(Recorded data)

>>>>

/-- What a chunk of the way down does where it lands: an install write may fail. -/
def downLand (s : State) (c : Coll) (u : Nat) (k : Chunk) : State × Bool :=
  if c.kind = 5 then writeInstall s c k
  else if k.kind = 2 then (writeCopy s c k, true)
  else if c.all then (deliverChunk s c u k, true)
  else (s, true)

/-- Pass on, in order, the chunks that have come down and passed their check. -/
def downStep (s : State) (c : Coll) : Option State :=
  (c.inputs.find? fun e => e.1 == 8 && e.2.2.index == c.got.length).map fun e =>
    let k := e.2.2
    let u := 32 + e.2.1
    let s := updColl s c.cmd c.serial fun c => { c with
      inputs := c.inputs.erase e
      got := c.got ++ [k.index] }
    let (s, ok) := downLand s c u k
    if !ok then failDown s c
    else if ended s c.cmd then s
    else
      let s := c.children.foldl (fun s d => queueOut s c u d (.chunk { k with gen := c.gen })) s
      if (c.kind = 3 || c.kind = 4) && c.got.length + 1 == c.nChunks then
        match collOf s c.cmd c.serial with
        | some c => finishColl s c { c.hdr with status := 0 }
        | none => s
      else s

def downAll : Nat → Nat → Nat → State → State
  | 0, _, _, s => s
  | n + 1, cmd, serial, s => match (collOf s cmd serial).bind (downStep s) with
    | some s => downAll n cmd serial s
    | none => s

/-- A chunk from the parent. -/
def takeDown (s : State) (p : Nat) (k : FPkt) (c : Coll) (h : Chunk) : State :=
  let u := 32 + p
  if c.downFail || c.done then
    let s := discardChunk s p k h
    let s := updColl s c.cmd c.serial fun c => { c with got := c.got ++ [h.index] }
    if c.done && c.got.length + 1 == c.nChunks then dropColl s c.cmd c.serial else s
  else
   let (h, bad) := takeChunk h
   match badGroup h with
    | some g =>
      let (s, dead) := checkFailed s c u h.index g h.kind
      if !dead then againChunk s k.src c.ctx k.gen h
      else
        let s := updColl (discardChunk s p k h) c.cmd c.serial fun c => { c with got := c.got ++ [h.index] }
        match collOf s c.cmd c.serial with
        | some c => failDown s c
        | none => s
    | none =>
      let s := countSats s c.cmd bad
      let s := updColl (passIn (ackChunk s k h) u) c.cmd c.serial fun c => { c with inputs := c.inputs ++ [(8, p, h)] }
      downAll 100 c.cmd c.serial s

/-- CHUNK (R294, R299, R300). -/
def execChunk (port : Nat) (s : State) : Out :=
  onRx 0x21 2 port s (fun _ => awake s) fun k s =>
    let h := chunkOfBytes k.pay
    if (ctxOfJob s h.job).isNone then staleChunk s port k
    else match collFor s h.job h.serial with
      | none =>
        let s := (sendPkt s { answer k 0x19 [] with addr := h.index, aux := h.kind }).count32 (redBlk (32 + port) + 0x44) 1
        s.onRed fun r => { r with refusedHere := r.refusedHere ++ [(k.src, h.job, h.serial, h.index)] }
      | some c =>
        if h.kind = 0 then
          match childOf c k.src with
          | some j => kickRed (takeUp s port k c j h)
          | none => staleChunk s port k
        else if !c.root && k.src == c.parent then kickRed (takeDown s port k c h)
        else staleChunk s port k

<<<<

PROBLEM DESCRIPTION: At the line containing "onRx 0x21 2", start copying. Continue exactly through the final line of the entries above and stop there.

RESULT:
  onRx 0x21 2 port s (fun _ => awake s) fun k s =>
    let h := chunkOfBytes k.pay
    if (ctxOfJob s h.job).isNone then staleChunk s port k
    else match collFor s h.job h.serial with
      | none =>
        let s := (sendPkt s { answer k 0x19 [] with addr := h.index, aux := h.kind }).count32 (redBlk (32 + port) + 0x44) 1
        s.onRed fun r => { r with refusedHere := r.refusedHere ++ [(k.src, h.job, h.serial, h.index)] }
      | some c =>
        if h.kind = 0 then
          match childOf c k.src with
          | some j => kickRed (takeUp s port k c j h)
          | none => staleChunk s port k
        else if !c.root && k.src == c.parent then kickRed (takeDown s port k c h)
        else staleChunk s port k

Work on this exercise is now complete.